### Data:
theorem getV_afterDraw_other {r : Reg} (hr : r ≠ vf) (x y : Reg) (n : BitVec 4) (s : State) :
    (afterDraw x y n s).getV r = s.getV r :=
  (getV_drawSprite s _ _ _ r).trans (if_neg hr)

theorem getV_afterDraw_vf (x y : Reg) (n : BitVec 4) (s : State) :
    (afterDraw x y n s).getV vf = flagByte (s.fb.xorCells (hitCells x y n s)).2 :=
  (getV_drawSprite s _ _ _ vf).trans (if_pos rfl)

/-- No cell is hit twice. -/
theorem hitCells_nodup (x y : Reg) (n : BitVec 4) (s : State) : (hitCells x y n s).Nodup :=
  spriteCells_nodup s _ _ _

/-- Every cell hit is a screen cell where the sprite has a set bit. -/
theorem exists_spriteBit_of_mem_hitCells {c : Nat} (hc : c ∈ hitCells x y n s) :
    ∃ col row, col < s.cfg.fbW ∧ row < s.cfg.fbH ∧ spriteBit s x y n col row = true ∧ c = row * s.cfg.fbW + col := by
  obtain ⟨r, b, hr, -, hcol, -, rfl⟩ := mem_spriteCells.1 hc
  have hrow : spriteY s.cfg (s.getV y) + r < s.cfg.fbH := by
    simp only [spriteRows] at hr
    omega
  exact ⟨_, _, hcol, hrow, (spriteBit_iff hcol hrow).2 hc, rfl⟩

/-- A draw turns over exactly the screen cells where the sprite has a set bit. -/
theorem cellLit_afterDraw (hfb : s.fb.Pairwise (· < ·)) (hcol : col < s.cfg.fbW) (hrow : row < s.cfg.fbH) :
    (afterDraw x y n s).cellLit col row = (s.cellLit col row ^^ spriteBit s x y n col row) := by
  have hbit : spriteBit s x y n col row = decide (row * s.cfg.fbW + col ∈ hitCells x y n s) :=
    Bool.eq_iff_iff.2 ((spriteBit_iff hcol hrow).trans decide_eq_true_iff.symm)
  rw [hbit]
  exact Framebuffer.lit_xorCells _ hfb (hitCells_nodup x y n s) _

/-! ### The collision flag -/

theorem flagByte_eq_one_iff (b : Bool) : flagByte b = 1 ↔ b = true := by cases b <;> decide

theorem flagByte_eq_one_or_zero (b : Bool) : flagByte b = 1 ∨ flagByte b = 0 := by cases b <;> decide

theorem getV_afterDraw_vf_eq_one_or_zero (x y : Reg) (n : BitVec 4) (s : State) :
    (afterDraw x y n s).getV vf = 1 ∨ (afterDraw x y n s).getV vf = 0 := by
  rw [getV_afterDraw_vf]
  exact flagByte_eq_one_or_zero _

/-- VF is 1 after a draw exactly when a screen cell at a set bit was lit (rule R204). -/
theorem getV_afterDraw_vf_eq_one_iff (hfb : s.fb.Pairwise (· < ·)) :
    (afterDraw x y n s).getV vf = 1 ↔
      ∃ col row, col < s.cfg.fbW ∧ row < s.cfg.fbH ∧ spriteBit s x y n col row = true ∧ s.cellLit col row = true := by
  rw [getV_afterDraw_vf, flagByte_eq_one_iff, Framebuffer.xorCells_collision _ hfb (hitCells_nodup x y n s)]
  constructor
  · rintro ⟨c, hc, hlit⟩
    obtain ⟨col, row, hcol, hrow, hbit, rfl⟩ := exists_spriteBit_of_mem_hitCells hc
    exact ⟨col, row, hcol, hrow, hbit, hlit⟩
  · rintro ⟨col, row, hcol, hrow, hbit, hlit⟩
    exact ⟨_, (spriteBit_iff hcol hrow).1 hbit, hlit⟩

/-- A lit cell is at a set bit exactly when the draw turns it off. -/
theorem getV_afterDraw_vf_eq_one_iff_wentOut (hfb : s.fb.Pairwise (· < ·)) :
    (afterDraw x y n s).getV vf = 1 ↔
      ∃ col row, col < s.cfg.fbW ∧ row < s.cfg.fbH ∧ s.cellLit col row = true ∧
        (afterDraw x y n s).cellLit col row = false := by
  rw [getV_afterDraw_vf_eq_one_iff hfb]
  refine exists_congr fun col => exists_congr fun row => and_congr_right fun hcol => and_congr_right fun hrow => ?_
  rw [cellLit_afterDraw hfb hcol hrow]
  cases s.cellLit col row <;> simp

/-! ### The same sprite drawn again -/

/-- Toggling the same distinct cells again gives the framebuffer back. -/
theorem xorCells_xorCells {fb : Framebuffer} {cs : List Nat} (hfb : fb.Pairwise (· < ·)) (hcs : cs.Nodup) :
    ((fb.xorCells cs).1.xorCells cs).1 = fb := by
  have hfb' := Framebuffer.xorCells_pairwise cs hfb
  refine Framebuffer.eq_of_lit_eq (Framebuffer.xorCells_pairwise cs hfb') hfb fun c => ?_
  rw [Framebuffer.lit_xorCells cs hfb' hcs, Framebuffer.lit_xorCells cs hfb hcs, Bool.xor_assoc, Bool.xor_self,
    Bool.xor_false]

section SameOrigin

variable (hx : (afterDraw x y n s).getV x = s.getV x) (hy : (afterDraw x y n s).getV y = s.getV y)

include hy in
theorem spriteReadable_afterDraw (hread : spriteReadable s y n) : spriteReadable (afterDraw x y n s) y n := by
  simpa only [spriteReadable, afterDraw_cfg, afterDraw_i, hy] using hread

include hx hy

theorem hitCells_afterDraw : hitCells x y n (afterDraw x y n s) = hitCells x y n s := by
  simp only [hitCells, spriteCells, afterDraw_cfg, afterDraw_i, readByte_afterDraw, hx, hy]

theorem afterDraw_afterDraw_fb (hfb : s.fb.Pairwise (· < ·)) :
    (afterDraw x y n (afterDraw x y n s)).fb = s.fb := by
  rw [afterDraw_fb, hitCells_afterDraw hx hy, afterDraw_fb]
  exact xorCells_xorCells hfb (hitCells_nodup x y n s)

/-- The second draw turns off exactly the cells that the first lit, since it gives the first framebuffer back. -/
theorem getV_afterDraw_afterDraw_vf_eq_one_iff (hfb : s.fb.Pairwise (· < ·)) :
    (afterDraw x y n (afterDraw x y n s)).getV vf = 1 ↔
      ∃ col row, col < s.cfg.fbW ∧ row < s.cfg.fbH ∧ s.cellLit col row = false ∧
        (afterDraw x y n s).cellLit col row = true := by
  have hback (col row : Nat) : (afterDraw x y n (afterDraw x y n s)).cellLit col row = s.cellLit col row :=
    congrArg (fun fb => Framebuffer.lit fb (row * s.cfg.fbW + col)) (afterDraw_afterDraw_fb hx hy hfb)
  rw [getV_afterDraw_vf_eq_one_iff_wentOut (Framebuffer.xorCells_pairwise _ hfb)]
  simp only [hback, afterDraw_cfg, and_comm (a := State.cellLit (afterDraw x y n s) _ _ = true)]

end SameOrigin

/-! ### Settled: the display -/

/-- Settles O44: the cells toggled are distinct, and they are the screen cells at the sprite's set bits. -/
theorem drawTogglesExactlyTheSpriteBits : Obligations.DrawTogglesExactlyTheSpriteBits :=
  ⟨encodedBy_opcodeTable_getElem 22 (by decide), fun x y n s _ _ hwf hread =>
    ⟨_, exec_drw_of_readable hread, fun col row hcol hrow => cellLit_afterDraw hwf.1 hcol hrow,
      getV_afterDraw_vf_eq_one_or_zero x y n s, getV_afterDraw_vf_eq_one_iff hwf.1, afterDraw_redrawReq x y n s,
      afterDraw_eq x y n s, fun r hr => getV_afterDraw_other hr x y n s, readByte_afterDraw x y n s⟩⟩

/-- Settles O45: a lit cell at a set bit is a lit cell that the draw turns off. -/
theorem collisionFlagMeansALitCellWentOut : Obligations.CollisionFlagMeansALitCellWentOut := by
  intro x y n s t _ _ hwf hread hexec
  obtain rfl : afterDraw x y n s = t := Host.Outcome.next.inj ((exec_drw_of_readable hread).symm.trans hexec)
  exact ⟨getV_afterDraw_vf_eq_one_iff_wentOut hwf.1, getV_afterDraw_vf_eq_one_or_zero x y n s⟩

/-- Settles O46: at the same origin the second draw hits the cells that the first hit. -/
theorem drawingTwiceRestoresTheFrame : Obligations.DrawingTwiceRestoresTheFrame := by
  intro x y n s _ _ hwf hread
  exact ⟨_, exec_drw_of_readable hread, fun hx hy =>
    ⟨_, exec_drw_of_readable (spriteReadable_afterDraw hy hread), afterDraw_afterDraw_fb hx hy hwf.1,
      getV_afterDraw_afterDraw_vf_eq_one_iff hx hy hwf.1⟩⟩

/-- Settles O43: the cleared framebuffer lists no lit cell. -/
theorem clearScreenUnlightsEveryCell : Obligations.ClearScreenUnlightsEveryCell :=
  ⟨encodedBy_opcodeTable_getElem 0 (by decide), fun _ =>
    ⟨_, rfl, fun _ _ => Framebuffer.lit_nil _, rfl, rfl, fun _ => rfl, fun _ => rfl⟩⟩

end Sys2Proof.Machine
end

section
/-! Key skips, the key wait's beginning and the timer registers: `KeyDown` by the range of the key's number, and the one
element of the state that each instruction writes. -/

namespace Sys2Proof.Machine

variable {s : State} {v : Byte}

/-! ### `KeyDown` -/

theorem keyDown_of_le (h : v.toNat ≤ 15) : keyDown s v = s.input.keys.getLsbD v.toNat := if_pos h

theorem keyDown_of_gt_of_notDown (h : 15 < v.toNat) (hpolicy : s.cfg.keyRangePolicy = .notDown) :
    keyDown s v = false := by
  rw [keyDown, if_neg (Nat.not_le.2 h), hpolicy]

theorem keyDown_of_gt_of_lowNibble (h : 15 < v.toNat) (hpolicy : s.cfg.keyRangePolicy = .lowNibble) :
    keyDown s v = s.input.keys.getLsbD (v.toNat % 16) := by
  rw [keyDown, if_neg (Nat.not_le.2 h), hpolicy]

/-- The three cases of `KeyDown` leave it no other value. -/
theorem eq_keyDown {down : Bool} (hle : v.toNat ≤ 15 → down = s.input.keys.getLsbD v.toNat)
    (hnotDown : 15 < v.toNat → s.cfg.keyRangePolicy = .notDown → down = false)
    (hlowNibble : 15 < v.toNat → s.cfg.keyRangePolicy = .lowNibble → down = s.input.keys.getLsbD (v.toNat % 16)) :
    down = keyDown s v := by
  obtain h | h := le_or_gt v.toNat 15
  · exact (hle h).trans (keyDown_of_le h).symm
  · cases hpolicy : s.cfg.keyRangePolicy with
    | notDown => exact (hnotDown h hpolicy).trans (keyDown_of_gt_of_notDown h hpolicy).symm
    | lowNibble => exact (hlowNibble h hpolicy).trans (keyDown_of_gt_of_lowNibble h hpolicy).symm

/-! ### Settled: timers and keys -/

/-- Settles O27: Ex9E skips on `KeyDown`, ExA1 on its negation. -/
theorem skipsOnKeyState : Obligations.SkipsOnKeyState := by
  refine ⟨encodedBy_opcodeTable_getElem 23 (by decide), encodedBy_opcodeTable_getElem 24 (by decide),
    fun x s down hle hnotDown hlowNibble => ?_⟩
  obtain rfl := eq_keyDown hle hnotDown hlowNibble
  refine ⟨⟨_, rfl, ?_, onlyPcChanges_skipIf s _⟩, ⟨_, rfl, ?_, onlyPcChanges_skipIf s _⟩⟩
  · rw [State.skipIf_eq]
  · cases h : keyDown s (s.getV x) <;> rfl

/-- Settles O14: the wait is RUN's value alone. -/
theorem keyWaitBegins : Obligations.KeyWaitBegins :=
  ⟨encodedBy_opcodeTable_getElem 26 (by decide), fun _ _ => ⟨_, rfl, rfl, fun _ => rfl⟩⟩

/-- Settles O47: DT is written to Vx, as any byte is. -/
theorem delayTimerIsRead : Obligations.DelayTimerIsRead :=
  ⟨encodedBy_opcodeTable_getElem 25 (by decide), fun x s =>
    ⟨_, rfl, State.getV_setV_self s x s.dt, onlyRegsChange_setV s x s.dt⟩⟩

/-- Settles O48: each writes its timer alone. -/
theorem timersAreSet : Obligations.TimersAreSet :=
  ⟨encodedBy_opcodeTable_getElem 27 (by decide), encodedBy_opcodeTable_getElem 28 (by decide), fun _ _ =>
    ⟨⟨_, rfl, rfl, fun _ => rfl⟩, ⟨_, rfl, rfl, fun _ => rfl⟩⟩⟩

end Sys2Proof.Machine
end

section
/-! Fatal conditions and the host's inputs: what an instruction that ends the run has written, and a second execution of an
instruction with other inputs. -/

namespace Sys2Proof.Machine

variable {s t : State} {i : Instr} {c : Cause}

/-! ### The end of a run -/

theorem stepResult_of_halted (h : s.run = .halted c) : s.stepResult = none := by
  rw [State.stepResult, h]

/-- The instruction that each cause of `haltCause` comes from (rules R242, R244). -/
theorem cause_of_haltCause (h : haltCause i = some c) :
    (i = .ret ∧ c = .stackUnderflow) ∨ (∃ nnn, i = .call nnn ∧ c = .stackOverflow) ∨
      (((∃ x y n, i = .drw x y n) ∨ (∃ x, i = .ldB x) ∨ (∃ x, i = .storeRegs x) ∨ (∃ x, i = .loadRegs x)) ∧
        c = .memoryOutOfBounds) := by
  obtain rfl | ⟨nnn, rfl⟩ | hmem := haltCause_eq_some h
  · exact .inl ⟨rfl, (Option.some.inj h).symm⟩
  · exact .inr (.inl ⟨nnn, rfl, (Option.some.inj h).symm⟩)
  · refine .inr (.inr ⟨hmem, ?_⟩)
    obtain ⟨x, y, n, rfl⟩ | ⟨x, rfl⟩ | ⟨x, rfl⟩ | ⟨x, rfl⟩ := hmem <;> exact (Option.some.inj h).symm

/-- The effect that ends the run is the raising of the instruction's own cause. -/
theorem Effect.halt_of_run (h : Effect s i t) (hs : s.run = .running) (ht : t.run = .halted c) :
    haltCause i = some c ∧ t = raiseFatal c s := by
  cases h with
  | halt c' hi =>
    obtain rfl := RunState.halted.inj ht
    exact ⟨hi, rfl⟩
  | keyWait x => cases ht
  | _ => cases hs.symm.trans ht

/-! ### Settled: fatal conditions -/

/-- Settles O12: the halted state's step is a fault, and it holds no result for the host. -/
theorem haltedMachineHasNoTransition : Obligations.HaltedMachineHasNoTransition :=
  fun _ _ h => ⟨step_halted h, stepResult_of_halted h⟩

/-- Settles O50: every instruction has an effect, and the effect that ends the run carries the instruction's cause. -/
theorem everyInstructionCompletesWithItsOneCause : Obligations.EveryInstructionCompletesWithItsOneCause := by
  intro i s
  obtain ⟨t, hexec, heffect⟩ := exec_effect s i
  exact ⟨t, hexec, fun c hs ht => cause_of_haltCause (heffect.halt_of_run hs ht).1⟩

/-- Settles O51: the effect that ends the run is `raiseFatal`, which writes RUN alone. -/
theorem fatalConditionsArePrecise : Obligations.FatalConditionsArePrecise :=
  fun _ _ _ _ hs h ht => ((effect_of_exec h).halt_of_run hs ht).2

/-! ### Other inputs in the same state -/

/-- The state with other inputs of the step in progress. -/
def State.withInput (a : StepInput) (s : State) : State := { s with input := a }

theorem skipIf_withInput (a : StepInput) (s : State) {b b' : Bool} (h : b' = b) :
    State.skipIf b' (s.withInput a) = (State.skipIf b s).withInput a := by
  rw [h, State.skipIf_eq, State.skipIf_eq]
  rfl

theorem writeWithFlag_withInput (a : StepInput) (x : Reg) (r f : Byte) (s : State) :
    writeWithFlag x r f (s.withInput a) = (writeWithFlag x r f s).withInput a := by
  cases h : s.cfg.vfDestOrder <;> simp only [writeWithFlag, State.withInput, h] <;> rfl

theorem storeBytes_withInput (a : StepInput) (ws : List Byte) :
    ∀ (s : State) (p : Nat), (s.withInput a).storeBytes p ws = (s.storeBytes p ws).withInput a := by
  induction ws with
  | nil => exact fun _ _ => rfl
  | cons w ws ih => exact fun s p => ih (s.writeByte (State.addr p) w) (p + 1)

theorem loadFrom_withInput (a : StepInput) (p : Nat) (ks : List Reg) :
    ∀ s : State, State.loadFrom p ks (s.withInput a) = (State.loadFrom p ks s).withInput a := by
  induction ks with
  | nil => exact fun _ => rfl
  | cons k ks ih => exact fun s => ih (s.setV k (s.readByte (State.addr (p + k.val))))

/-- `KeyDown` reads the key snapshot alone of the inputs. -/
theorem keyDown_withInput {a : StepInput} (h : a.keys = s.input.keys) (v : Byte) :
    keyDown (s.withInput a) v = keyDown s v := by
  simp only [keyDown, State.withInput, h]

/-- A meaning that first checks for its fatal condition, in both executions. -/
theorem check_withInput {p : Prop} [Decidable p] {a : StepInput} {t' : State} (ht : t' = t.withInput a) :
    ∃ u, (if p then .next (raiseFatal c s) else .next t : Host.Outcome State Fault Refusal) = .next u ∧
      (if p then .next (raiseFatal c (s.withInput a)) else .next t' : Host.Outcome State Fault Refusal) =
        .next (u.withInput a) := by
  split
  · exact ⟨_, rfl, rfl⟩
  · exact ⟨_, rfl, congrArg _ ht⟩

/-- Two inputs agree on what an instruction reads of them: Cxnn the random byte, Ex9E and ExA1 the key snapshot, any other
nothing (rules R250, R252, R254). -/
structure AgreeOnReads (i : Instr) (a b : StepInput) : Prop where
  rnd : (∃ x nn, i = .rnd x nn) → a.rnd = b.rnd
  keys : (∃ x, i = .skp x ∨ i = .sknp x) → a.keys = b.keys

### What the task asks:
What you output must match the lines from the beginning of the material through the line with "theorem getV_afterDraw_vf (x" exactly, both ends included.

### Task response:
theorem getV_afterDraw_other {r : Reg} (hr : r ≠ vf) (x y : Reg) (n : BitVec 4) (s : State) :
    (afterDraw x y n s).getV r = s.getV r :=
  (getV_drawSprite s _ _ _ r).trans (if_neg hr)

theorem getV_afterDraw_vf (x y : Reg) (n : BitVec 4) (s : State) :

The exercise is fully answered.